* WORK INSTRUCTIONS:
In the records that follow, the lines from the one containing "obtain ⟨i, hi⟩ := hlines bad hbad" to the one containing "exact ⟨_, (s.setReg", inclusive, are to be given again exactly.

(Extracted records)
-- Opening Marker --
/-- Admission replaces a report of a single kind, takes a place, or drops and counts. -/
theorem queueReport_cases (r : Report) (l : SetLink) :
    (l.reports.any (sameSingleKind · r) = true ∧
      queueReport r l = { l with reports := replaceReport r l.reports }) ∨
    (l.reports.any (sameSingleKind · r) = false ∧ l.reports.length < 16 ∧
      queueReport r l = { l with reports := l.reports ++ [r] }) ∨
    (l.reports.any (sameSingleKind · r) = false ∧ 16 ≤ l.reports.length ∧
      queueReport r l = { l with lostReports := satInc l.lostReports }) := by
  unfold queueReport
  cases h : l.reports.any (sameSingleKind · r) <;> simp
  omega

/-- The report queue never grows past its sixteen places. -/
theorem queueReport_reports_length (r : Report) (l : SetLink) (h : l.reports.length ≤ 16) :
    (queueReport r l).reports.length ≤ 16 := by
  obtain ⟨_, e⟩ | ⟨_, _, e⟩ | ⟨_, _, e⟩ := queueReport_cases r l <;> rw [e]
  · simpa [replaceReport_length] using h
  · simp; omega
  · exact h

@[simp] theorem queueReport_fifo (r : Report) (l : SetLink) : (queueReport r l).fifo = l.fifo := by
  unfold queueReport; split <;> [skip; split] <;> rfl
@[simp] theorem queueReport_lossPending (r : Report) (l : SetLink) : (queueReport r l).lossPending = l.lossPending := by
  unfold queueReport; split <;> [skip; split] <;> rfl
@[simp] theorem queueReport_cts (r : Report) (l : SetLink) : (queueReport r l).cts = l.cts := by
  unfold queueReport; split <;> [skip; split] <;> rfl
@[simp] theorem queueReport_assembler (r : Report) (l : SetLink) : (queueReport r l).assembler = l.assembler := by
  unfold queueReport; split <;> [skip; split] <;> rfl
@[simp] theorem queueReport_interByteTimer (r : Report) (l : SetLink) : (queueReport r l).interByteTimer = l.interByteTimer := by
  unfold queueReport; split <;> [skip; split] <;> rfl
@[simp] theorem queueReport_slot (r : Report) (l : SetLink) : (queueReport r l).slot = l.slot := by
  unfold queueReport; split <;> [skip; split] <;> rfl
@[simp] theorem queueReport_reportSeq (r : Report) (l : SetLink) : (queueReport r l).reportSeq = l.reportSeq := by
  unfold queueReport; split <;> [skip; split] <;> rfl
@[simp] theorem queueReport_transmitter (r : Report) (l : SetLink) : (queueReport r l).transmitter = l.transmitter := by
  unfold queueReport; split <;> [skip; split] <;> rfl
@[simp] theorem queueReport_begun (r : Report) (l : SetLink) : (queueReport r l).begun = l.begun := by
  unfold queueReport; split <;> [skip; split] <;> rfl
@[simp] theorem queueReport_guide (r : Report) (l : SetLink) : (queueReport r l).guide = l.guide := by
  unfold queueReport; split <;> [skip; split] <;> rfl
@[simp] theorem queueReport_counts (r : Report) (l : SetLink) : (queueReport r l).counts = l.counts := by
  unfold queueReport; split <;> [skip; split] <;> rfl
@[simp] theorem queueReport_rate (r : Report) (l : SetLink) : (queueReport r l).rate = l.rate := by
  unfold queueReport; split <;> [skip; split] <;> rfl
@[simp] theorem queueReport_srdy (r : Report) (l : SetLink) : (queueReport r l).srdy = l.srdy := by
  unfold queueReport; split <;> [skip; split] <;> rfl

@[simp] theorem report_feed (r : Report) (s : State) : (report r s).feed = s.feed := rfl
@[simp] theorem report_keys (r : Report) (s : State) : (report r s).keys = s.keys := rfl
@[simp] theorem report_descrambler (r : Report) (s : State) : (report r s).descrambler = s.descrambler := rfl
@[simp] theorem report_outputs (r : Report) (s : State) : (report r s).outputs = s.outputs := rfl
@[simp] theorem report_gate (r : Report) (s : State) : (report r s).gate = s.gate := rfl
@[simp] theorem report_folio (r : Report) (s : State) : (report r s).folio = s.folio := rfl
@[simp] theorem report_stay (r : Report) (s : State) : (report r s).stay = s.stay := rfl
@[simp] theorem report_clock (r : Report) (s : State) : (report r s).clock = s.clock := rfl
@[simp] theorem report_loop (r : Report) (s : State) : (report r s).loop = s.loop := rfl
@[simp] theorem report_desk (r : Report) (s : State) : (report r s).desk = s.desk := rfl
@[simp] theorem report_link (r : Report) (s : State) : (report r s).link = queueReport r s.link := rfl
@[simp] theorem report_pending (r : Report) (s : State) : (report r s).pending = s.pending := rfl

/-! ### Snapshots (R173) -/

@[simp] theorem emitSnapshot_feed (s : State) : (emitSnapshot s).feed = s.feed := rfl
@[simp] theorem emitSnapshot_keys (s : State) : (emitSnapshot s).keys = s.keys := rfl
@[simp] theorem emitSnapshot_descrambler (s : State) : (emitSnapshot s).descrambler = s.descrambler := rfl
@[simp] theorem emitSnapshot_outputs (s : State) : (emitSnapshot s).outputs = s.outputs := rfl
@[simp] theorem emitSnapshot_gate (s : State) : (emitSnapshot s).gate = s.gate := rfl
@[simp] theorem emitSnapshot_folio (s : State) :
    (emitSnapshot s).folio = { s.folio with snapshotSeconds := 0 } := rfl
@[simp] theorem emitSnapshot_stay (s : State) : (emitSnapshot s).stay = s.stay := rfl
@[simp] theorem emitSnapshot_clock (s : State) : (emitSnapshot s).clock = s.clock := rfl
@[simp] theorem emitSnapshot_loop (s : State) : (emitSnapshot s).loop = s.loop := rfl
@[simp] theorem emitSnapshot_desk (s : State) : (emitSnapshot s).desk = s.desk := rfl
@[simp] theorem emitSnapshot_link (s : State) :
    (emitSnapshot s).link = queueReport (.snapshot (snapshotBytes (snapshotOf s))) s.link := rfl
@[simp] theorem emitSnapshot_pending (s : State) : (emitSnapshot s).pending = s.pending := rfl

/-! ### Requests (R166) -/

@[simp] theorem takeFrame_feed (f : Frame) (s : State) :
    (takeFrame f s).feed = s.feed := rfl
@[simp] theorem takeFrame_keys (f : Frame) (s : State) :
    (takeFrame f s).keys = s.keys := rfl
@[simp] theorem takeFrame_descrambler (f : Frame) (s : State) :
    (takeFrame f s).descrambler = s.descrambler := rfl
@[simp] theorem takeFrame_outputs (f : Frame) (s : State) :
    (takeFrame f s).outputs = s.outputs := rfl
@[simp] theorem takeFrame_gate (f : Frame) (s : State) :
    (takeFrame f s).gate = s.gate := rfl
@[simp] theorem takeFrame_folio (f : Frame) (s : State) :
    (takeFrame f s).folio = s.folio := rfl
@[simp] theorem takeFrame_stay (f : Frame) (s : State) :
    (takeFrame f s).stay = s.stay := rfl
@[simp] theorem takeFrame_clock (f : Frame) (s : State) :
    (takeFrame f s).clock = s.clock := rfl
@[simp] theorem takeFrame_loop (f : Frame) (s : State) :
    (takeFrame f s).loop = s.loop := rfl
@[simp] theorem takeFrame_desk (f : Frame) (s : State) :
    (takeFrame f s).desk = s.desk := rfl
@[simp] theorem takeFrame_pending (f : Frame) (s : State) :
    (takeFrame f s).pending = s.pending := rfl
@[simp] theorem takeFrame_link (f : Frame) (s : State) :
    (takeFrame f s).link = { s.link with assembler := .hunting, slot := .serving f } := rfl
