-- ==== Sys2Proof/WellFormed.lean ====
section
/-! DEFINITION. The one check on a command's operands: the characters of a packet are at least its
kind byte, since a packet begins with the first character heard (R125). Every other operand is a byte or
a level and may take any value. -/

namespace Sys2Proof

/-- A command the outside can give. -/
def Instr.wellFormed : Instr → Bool
  | .loopActivity chars => !chars.isEmpty
  | _ => true

end Sys2Proof
end

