theorem settleWaiting_booksSettled (s : State) : BooksSettled (settleWaiting s).folio := by
  obtain ⟨log, records, reports, h⟩ := settleWaiting_settled s
  intro i e hi he settling
  obtain ⟨c, credit, full⟩ := h.waits i e hi he settling
  exact ⟨⟨c, credit⟩, full⟩

/-- Settlement looks at no more of the books than these. -/
theorem BooksSettled.congr {f g : Folio} (h : BooksSettled f) (entries : g.entries = f.entries)
    (queue : g.queue = f.queue) : BooksSettled g := by
  intro i e hi he settling
  rw [entryAt, entries] at he
  have settled := h i e hi he settling
  rw [unreservedPlace, entries, queue]
  exact settled

/-! ### Steps that keep the books in order -/

/-- An entry that carries the mark of the cell in judging (R27). -/
def answeredOne (e : Entry) : Nat := if e.answered then 1 else 0

/-- The second state's books follow from the first's by parts of a step that take money and entries away
and make no charge. -/
structure Tidy (s t : State) : Prop where
  clock : t.clock = s.clock
  core : houseMinute s.clock ≤ 16777215 → FolioCore s.folio → FolioCore t.folio
  marks : tableSum answeredOne t.folio.entries ≤ tableSum answeredOne s.folio.entries
  money : t.folio.total + t.folio.reserved ≤ s.folio.total + s.folio.reserved
  cap : t.folio.cap = s.folio.cap
  closes : t.folio.closesDue = s.folio.closesDue ∧
    t.folio.closesBeforeReset = s.folio.closesBeforeReset
  plain : (∀ r, r ∈ s.folio.queue → isClosure r = false) → ∀ r, r ∈ t.folio.queue → isClosure r = false
  shut : (∀ i e, entryAt s.folio i = some e → e.state = .settling) →
    ∀ i e, entryAt t.folio i = some e → e.state = .settling

namespace Tidy
variable {s t u : State}

theorem refl (s : State) : Tidy s s := ⟨rfl, fun _ h => h, Nat.le_refl _, Nat.le_refl _, rfl, ⟨rfl, rfl⟩, id, id⟩

theorem trans (h : Tidy s t) (h' : Tidy t u) : Tidy s u where
  clock := h'.clock.trans h.clock
  core minute core := h'.core (by rw [h.clock]; exact minute) (h.core minute core)
  marks := Nat.le_trans h'.marks h.marks
  money := Nat.le_trans h'.money h.money
  cap := h'.cap.trans h.cap
  closes := ⟨h'.closes.1.trans h.closes.1, h'.closes.2.trans h.closes.2⟩
  plain := h'.plain ∘ h.plain
  shut := h'.shut ∘ h.shut

/-- Tidiness is about the Folio Unit and the clock alone. -/
theorem of_folio (h : Tidy s t) {s' t' : State} (folio : s'.folio = s.folio) (folio' : t'.folio = t.folio)
    (clock : s'.clock = s.clock) (clock' : t'.clock = t.clock) : Tidy s' t' where
  clock := by rw [clock', clock, h.clock]
  core minute core := by
    rw [folio']
    exact h.core (by rw [← clock]; exact minute) (by rw [← folio]; exact core)
  marks := by rw [folio, folio']; exact h.marks
  money := by rw [folio, folio']; exact h.money
  cap := by rw [folio, folio']; exact h.cap
  closes := by rw [folio, folio']; exact h.closes
  plain := by rw [folio, folio']; exact h.plain
  shut := by rw [folio, folio']; exact h.shut

theorem overPlaces {step : Nat → State → State} (s : State) (h : ∀ i s, Tidy s (step i s)) :
    Tidy s (overPlaces step s) :=
  overPlaces_induct (P := Tidy s) step s (refl s) fun i _ _ ht => ht.trans (h i _)

/-- The entry of a place goes, or is replaced by one of its film. -/
theorem set {i : Nat} {e : Entry} (he : entryAt s.folio i = some e) {o : Option Entry}
    (fine : EntryFine e → ∀ e', o = some e' → EntryFine e' ∧ e'.film = e.film) (reserved : Nat)
    (less : reserved ≤ s.folio.reserved)
    (sum : boughtPrice e ≤ s.folio.reserved →
      reserved + boughtPrice e = s.folio.reserved + (o.map boughtPrice).getD 0)
    (count : (o.map boughtOne).getD 0 ≤ boughtOne e)
    (mark : (o.map answeredOne).getD 0 ≤ answeredOne e)
    (settles : ∀ e', o = some e' → e.state = .settling → e'.state = .settling) {seconds : Nat}
    (below : s.folio.snapshotSeconds ≤ 59 → seconds ≤ 59)
    (folio : t.folio = { s.folio with
      entries := s.folio.entries.set i o, reserved := reserved, snapshotSeconds := seconds })
    (clock : t.clock = s.clock) : Tidy s t where
  clock := clock
  core _ core := by
    have price : boughtPrice e ≤ s.folio.reserved := by
      have sums := tableSum_replace boughtPrice he none
      rw [← boughtSum_eq, ← boughtSum_eq] at sums
      have reserved := core.reserved
      simp only [Option.map_none, Option.getD_none] at sums
      omega
    rw [folio]
    exact core.setEntry he (fine (core.fine i e he)) reserved (sum price) count seconds
      (below core.seconds)
  marks := by
    have sums := tableSum_replace answeredOne he o
    rw [folio]
    show tableSum answeredOne (s.folio.entries.set i o) ≤ _
    omega
  money := by
    rw [folio]
    exact Nat.add_le_add_left less _
  cap := by rw [folio]
  closes := by rw [folio]; exact ⟨rfl, rfl⟩
  plain := by rw [folio]; exact id
  shut all k e' he' := by
    have after := entryAt_set (g := t.folio) (lt_of_entryAt he) (by rw [folio])
    rw [after] at he'
    split_ifs at he' with same
    · exact settles e' he' (all i e he)
    · exact all k e' he'

end Tidy

/-! ### Settlement -/

section
variable {s : State} {i : Nat} {e : Entry}

/-- A CREDIT record in an unreserved place. -/
theorem Tidy.credit {amount : Nat} (he : entryAt s.folio i = some e) (hs : e.state = .settling)
    (owed : e.credit = some amount) (place : unreservedPlace s.folio = true) :
    Tidy s (creditTotal amount (appendRecord .credit e.film amount s)) where
  clock := rfl
  core minute core := by
    have fine := core.fine i e he
    have due := fine.creditDue_le s.folio.quality
    rw [creditDue_of_settling hs, owed, Option.getD_some] at due
    rw [credited_folio]
    exact core.record (recordOk_made core (by simp) fine.film due minute) rfl (by simpa [unreservedPlace] using place)
      (Nat.le_trans (Nat.sub_le ..) core.total)
  marks := Nat.le_refl _
  money := by
    rw [credited_folio]
    show s.folio.total - amount + s.folio.reserved ≤ _
    omega
  cap := rfl
  closes := ⟨rfl, rfl⟩
  plain plain r mem := by
    rw [credited_folio] at mem
    rcases List.mem_append.mp mem with mem | mem
    · exact plain r mem
    · rw [List.mem_singleton.mp mem]
      rfl
  shut := id
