-- ==== Sys2Proof/Machine/Flags.lean ====
section
/-! DEFINITION. The core has no flags and no condition codes (10_state.md R30). The one Boolean an instruction answers is
the `handled` signal (40_register_alu.md R110), a function of the kind alone and not stored. -/

namespace Sys2Proof.Machine

/-- `handled` (40_register_alu.md R110): 1 for the five kinds the register file applies itself, 0 for the other four. -/
def handledKind : Kind → Bool
  | .set => true
  | .add => true
  | .sub => true
  | .mul => true
  | .mod => true
  | .snd => false
  | .jgz => false
  | .jnz => false
  | .rcv => false

end Sys2Proof.Machine
end

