-- ==== Sys2Proof/Machine/Launch.lean ====
section
/-! DEFINITION. Launch (70_reset_and_hazards.md R201): loading a Program, reset and presets; and the placing of one word that
the host's test uses. -/

namespace Sys2Proof.Machine

/-- The launch premise: every word decodes to an Instruction (30_encoding.md R79) and the length is at most `MAXLEN`
(00_scope.md R5). -/
def launchPremise (ws : List InstrWord) : Bool :=
  decide (ws.length ≤ Config.maxLen) &&
    ws.all fun w => match decodeWord w with
      | .instr _ => true
      | .illegal => false
      | .badRegister => false

/-- Put a Program in the instruction space and its length on `prog_len` (R201 step 1). -/
def State.load (s : State) (ws : List InstrWord) : State :=
  { s with progLen := BitVec.ofNat 64 ws.length, imem := Memory.writeWords [] 0 ws }

/-- Launch: load, then reset with `prog_len` valid, then run under the given driver (R201); nothing when the launch premise
fails. Presets (42_driver_handoff.md R145) are the driver's first entries, `presetEdge`. -/
def launch (ws : List InstrWord) (driver : List PortIn) : Option State :=
  if launchPremise ws then some { (State.reset.load ws).applyReset with driver := driver } else none

/-- The edge at which the driver presets a register: the core is not let step (R145, R201 step 3). -/
def presetEdge (r : Reg) (v : Word) : PortIn :=
  { PortIn.freeRun with go := false, regSel := r, regWe := true, regWdata := v }

/-- The edge at which the driver lets the core step and supplies a value, should a `rcv` ask for one. -/
def supplyEdge (v : Word) : PortIn := { PortIn.freeRun with rcvValid := true, rcvData := v }

/-- The instruction address the placed word goes to: the pc, or 0 when the pc is no address of a Program. -/
def State.placeAddr (s : State) : Nat := if s.pc.toNat < Config.maxLen then s.pc.toNat else 0

/-- The state with a word placed so that the very next edge runs it (log 7): it lies where the fetch reads, inside the Program,
the core is running and not faulted, and the driver lets it step with the value it has for a `rcv`. -/
def State.placeWord (s : State) (w : InstrWord) : State :=
  { s with
    pc      := BitVec.ofNat 64 s.placeAddr
    run     := .running
    fault   := none
    progLen := if s.placeAddr < s.progLen.toNat then s.progLen else BitVec.ofNat 64 (s.placeAddr + 1)
    imem    := s.imem.writeWord s.placeAddr w
    driver  := { s.portIn with rst := false, go := true, rcvValid := true } :: s.driver.tail }

end Sys2Proof.Machine
end

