/-! ### Programs (R70) -/

/-- Lines decode to a Program exactly when each decodes to the instruction at its place. -/
theorem decodeLines_eq_ok_iff {ls : List Text} {prog : List Instr} :
    decodeLines ls = .ok prog ↔ List.Forall₂ (fun line i => decodeLine line = .ok i) ls prog := by
  induction ls generalizing prog with
  | nil => simp [decodeLines, eq_comm]
  | cons l ls ih =>
    simp only [decodeLines, List.forall₂_cons_left_iff, ← ih]
    cases decodeLine l with
    | error e => simp
    | ok i => cases decodeLines ls <;> simp [eq_comm]

/-- Line `k` of a decoded text gives instruction `k`. -/
theorem getElem?_of_decodeLines {ls : List Text} {prog : List Instr} {k : Nat} {line : Text}
    (h : List.Forall₂ (fun line i => decodeLine line = .ok i) ls prog) (hk : ls[k]? = some line) :
    ∃ i, prog[k]? = some i ∧ decodeLine line = .ok i := by
  obtain ⟨hls, rfl⟩ := List.getElem?_eq_some_iff.1 hk
  have hprog : k < prog.length := h.length_eq ▸ hls
  exact ⟨prog[k], List.getElem?_eq_getElem hprog, h.get hls hprog⟩

/-- The error of a failed load is that of a line. -/
theorem exists_bad_line_of_decodeLines {ls : List Text} {e : LoadError} (h : decodeLines ls = .error e) :
    ∃ bad ∈ ls, decodeLine bad = .error e := by
  induction ls with
  | nil => cases h
  | cons l ls ih =>
    rw [decodeLines] at h
    split at h
    · next e' hl =>
      cases h
      exact ⟨l, List.mem_cons_self, hl⟩
    · split at h <;> cases h
      next hls =>
      obtain ⟨bad, hmem, hbad⟩ := ih hls
      exact ⟨bad, List.mem_cons_of_mem l hmem, hbad⟩

theorem loadText_of_length_le {t : Text} (h : (textLines t).length ≤ Config.maxLen) :
    loadText t = decodeLines (textLines t) := if_neg (Nat.not_lt.2 h)

theorem loadText_eq_ok_iff {t : Text} {prog : List Instr} :
    loadText t = .ok prog ↔
      (textLines t).length ≤ Config.maxLen ∧ List.Forall₂ (fun line i => decodeLine line = .ok i) (textLines t) prog := by
  rw [← decodeLines_eq_ok_iff, loadText, ← not_lt]
  split <;> simp_all

/-- Settles O34: a Program is one instruction for each line, and a load that gives none has an error, which is that of a line. -/
theorem loaderIsAllOrNothing : Obligations.LoaderIsAllOrNothing := by
  refine ⟨fun t hlines hlen => ?_, fun t prog h => ?_, fun t line e hmem hline hlen => ?_⟩
  · rw [loadText_of_length_le hlen]
    cases hload : decodeLines (textLines t) with
    | ok prog => exact ⟨prog, rfl⟩
    | error e =>
      obtain ⟨bad, hbad, herr⟩ := exists_bad_line_of_decodeLines hload
      obtain ⟨i, hi⟩ := hlines bad hbad
      cases hi.symm.trans herr
  · obtain ⟨hlen, hlines⟩ := loadText_eq_ok_iff.1 h
    exact ⟨hlines.length_eq.symm, hlines.length_eq ▸ hlen, fun k line => getElem?_of_decodeLines hlines⟩
  · rw [loadText_of_length_le hlen]
    cases hload : decodeLines (textLines t) with
    | ok prog =>
      obtain ⟨k, hk⟩ := List.mem_iff_getElem?.1 hmem
      obtain ⟨i, -, hi⟩ := getElem?_of_decodeLines (decodeLines_eq_ok_iff.1 hload) hk
      cases hi.symm.trans hline
    | error e' =>
      obtain ⟨bad, hbad, herr⟩ := exists_bad_line_of_decodeLines hload
      obtain rfl := eq_of_decodeLine_error herr
      exact ⟨bad, hbad, herr, rfl⟩

end Sys2Proof.Machine
end

section
/-! SUPPORT. The register and ALU instructions of 40_register_alu.md: how they complete, what they leave in the destination, and
the `handled` signal, with the statements about them. -/

namespace Sys2Proof.Machine

/-! ### The end of a step (43_sequencer.md R150, R151) -/

/-- A step that changed registers and trace and then went to `n` left the rest as it was. -/
theorem Retired.went {s u : State} {changed : Reg → Prop} {n : Nat} {es : List Event} (hu : OnlyRegsAndTrace s u)
    (hregs : SameRegsBut changed s u) (htrace : u.trace = s.trace ++ es) (hn : n < 2 ^ 64) :
    Retired s { u with pc := BitVec.ofNat 64 n, run := runAt u n } changed n es where
  regs := hregs
  pc := (BitVec.toNat_ofNat n 64).trans (Nat.mod_eq_of_lt hn)
  run := by simp only [runAt, hu.progLen]
  fault := hu.fault
  trace := htrace
  outside := ⟨fun a => by rw [hu.imem], hu.progLen, hu.driver⟩

theorem FaultEntered.raise (s : State) (c : Cause) : FaultEntered s (s.raise c) c :=
  ⟨rfl, .refl noReg s, rfl, rfl, rfl, fun _ => rfl, rfl, rfl⟩

section Destination
variable {s t : State} {rd : Reg} {x : Operand}

/-- From an address of a Program a write-back completes: the destination holds the value, and the frame of R100 holds. -/
theorem State.writeBack_completes (hrd : regOk rd = true) (hpc : s.pc.toNat < Config.maxLen) (v : Word) :
    ∃ t, s.writeBack rd v = .next t ∧ t.readPort rd = v ∧ Retired s t (· = rd) (s.pc.toNat + 1) [] := by
  have hn : s.pc.toNat + 1 < 2 ^ 64 := by
    have hmax : Config.maxLen + 1 < 2 ^ 64 := by decide
    omega
  exact ⟨_, (s.setReg rd v).goto_of_lt hn, s.readPort_setReg_self hrd v,
    .went (.setReg s rd v) (.setReg (changed := (· = rd)) rfl s v) (List.append_nil _).symm hn⟩

/-! ### What each instruction writes back (R101 to R105) -/

theorem exec_set_of_wf (hrd : regOk rd = true) (hx : x.wf = true) :
    exec (.set rd x) s = s.writeBack rd (s.value x) := by
  simp only [exec, execSet, State.withReg_of_regOk hrd, State.withOperand_of_some (s.eval?_eq_value hx)]

/-- The shared meaning of `add`, `sub` and `mul`. -/
theorem State.arith_of_wf (hrd : regOk rd = true) (hx : x.wf = true) (f : Int → Int → Int) :
    s.arith rd x f = s.writeBack rd (wrap64 (f (s.readPort rd).toInt (s.value x).toInt)) := by
  simp only [State.arith, State.withReg_of_regOk hrd, State.withOperand_of_some (s.eval?_eq_value hx)]

theorem exec_mod_of_eq_zero (hrd : regOk rd = true) (hx : x.wf = true) (hv : s.value x = 0) :
    exec (.mod rd x) s = .next (s.raise .divisionByZero) := by
  simp only [exec, execMod, State.withReg_of_regOk hrd, State.withOperand_of_some (s.eval?_eq_value hx), if_pos hv]

/-- `add`, `sub` and `mul` complete with the exact result narrowed, whatever the exact operation is. -/
theorem State.arith_completes (f : Int → Int → Int) (hwf : (regOk rd && x.wf) = true)
    (hpc : s.pc.toNat < Config.maxLen) :
    ∃ t, s.arith rd x f = .next t ∧
      (t.readPort rd).toInt = wrapInt (f (s.readPort rd).toInt (s.value x).toInt) ∧
      Retired s t (· = rd) (s.pc.toNat + 1) [] := by
  obtain ⟨hrd, hx⟩ := Bool.and_eq_true_iff.1 hwf
  obtain ⟨t, ht, hres, hframe⟩ := s.writeBack_completes hrd hpc _
  exact ⟨t, (State.arith_of_wf hrd hx f).trans ht, by rw [hres, toInt_wrap64], hframe⟩

theorem State.readPort_of_arith {f : Int → Int → Int} (hwf : (regOk rd && x.wf) = true)
    (h : s.arith rd x f = .next t) :
    t.readPort rd = wrap64 (f (s.readPort rd).toInt (s.value x).toInt) := by
  obtain ⟨hrd, hx⟩ := Bool.and_eq_true_iff.1 hwf
  rw [State.arith_of_wf hrd hx] at h
  exact State.readPort_of_writeBack hrd h

end Destination

/-! ### The instructions complete (R101 to R105) -/

/-- Settles O5: `set` writes back the value of its operand. -/
theorem setCompletes : Obligations.SetCompletes := by
  intro rd x s hwf hpc
  obtain ⟨hrd, hx⟩ := Bool.and_eq_true_iff.1 hwf
  rw [exec_set_of_wf hrd hx]
  exact s.writeBack_completes hrd hpc _

/-- Settles O6, by the shared meaning of `add`, `sub` and `mul`. -/
theorem addCompletes : Obligations.AddCompletes := fun _ _ _ => State.arith_completes (· + ·)

/-- Settles O7, by the shared meaning of `add`, `sub` and `mul`. -/
theorem subCompletes : Obligations.SubCompletes := fun _ _ _ => State.arith_completes (· - ·)

/-- Settles O8, by the shared meaning of `add`, `sub` and `mul`. -/
theorem mulCompletes : Obligations.MulCompletes := fun _ _ _ => State.arith_completes (· * ·)

/-- Settles O9: the signed remainder of the patterns is R8's remainder of their values, `MIN` by -1 included. -/
theorem modCompletes : Obligations.ModCompletes := by
  intro rd x s hwf hv hpc
  obtain ⟨hrd, hx⟩ := Bool.and_eq_true_iff.1 hwf
  obtain ⟨t, ht, hres, hframe⟩ := s.writeBack_completes hrd hpc ((s.readPort rd).srem (s.value x))
  refine ⟨t, (exec_mod_of_ne_zero hrd hx hv).trans ht, ?_, hframe⟩
  rw [hres, BitVec.toInt_srem, Int.tmod_def]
-- Closing Marker --
* WRITTEN RESPONSE:
      obtain ⟨i, hi⟩ := hlines bad hbad
      cases hi.symm.trans herr
  · obtain ⟨hlen, hlines⟩ := loadText_eq_ok_iff.1 h
    exact ⟨hlines.length_eq.symm, hlines.length_eq ▸ hlen, fun k line => getElem?_of_decodeLines hlines⟩
  · rw [loadText_of_length_le hlen]
    cases hload : decodeLines (textLines t) with
    | ok prog =>
      obtain ⟨k, hk⟩ := List.mem_iff_getElem?.1 hmem
      obtain ⟨i, -, hi⟩ := getElem?_of_decodeLines (decodeLines_eq_ok_iff.1 hload) hk
      cases hi.symm.trans hline
    | error e' =>
      obtain ⟨bad, hbad, herr⟩ := exists_bad_line_of_decodeLines hload
      obtain rfl := eq_of_decodeLine_error herr
      exact ⟨bad, hbad, herr, rfl⟩

end Sys2Proof.Machine
end

section
/-! SUPPORT. The register and ALU instructions of 40_register_alu.md: how they complete, what they leave in the destination, and
the `handled` signal, with the statements about them. -/

namespace Sys2Proof.Machine

/-! ### The end of a step (43_sequencer.md R150, R151) -/

/-- A step that changed registers and trace and then went to `n` left the rest as it was. -/
theorem Retired.went {s u : State} {changed : Reg → Prop} {n : Nat} {es : List Event} (hu : OnlyRegsAndTrace s u)
    (hregs : SameRegsBut changed s u) (htrace : u.trace = s.trace ++ es) (hn : n < 2 ^ 64) :
    Retired s { u with pc := BitVec.ofNat 64 n, run := runAt u n } changed n es where
  regs := hregs
  pc := (BitVec.toNat_ofNat n 64).trans (Nat.mod_eq_of_lt hn)
  run := by simp only [runAt, hu.progLen]
  fault := hu.fault
  trace := htrace
  outside := ⟨fun a => by rw [hu.imem], hu.progLen, hu.driver⟩

theorem FaultEntered.raise (s : State) (c : Cause) : FaultEntered s (s.raise c) c :=
  ⟨rfl, .refl noReg s, rfl, rfl, rfl, fun _ => rfl, rfl, rfl⟩

section Destination
variable {s t : State} {rd : Reg} {x : Operand}

/-- From an address of a Program a write-back completes: the destination holds the value, and the frame of R100 holds. -/
theorem State.writeBack_completes (hrd : regOk rd = true) (hpc : s.pc.toNat < Config.maxLen) (v : Word) :
    ∃ t, s.writeBack rd v = .next t ∧ t.readPort rd = v ∧ Retired s t (· = rd) (s.pc.toNat + 1) [] := by
  have hn : s.pc.toNat + 1 < 2 ^ 64 := by
    have hmax : Config.maxLen + 1 < 2 ^ 64 := by decide
    omega
  exact ⟨_, (s.setReg rd v).goto_of_lt hn, s.readPort_setReg_self hrd v,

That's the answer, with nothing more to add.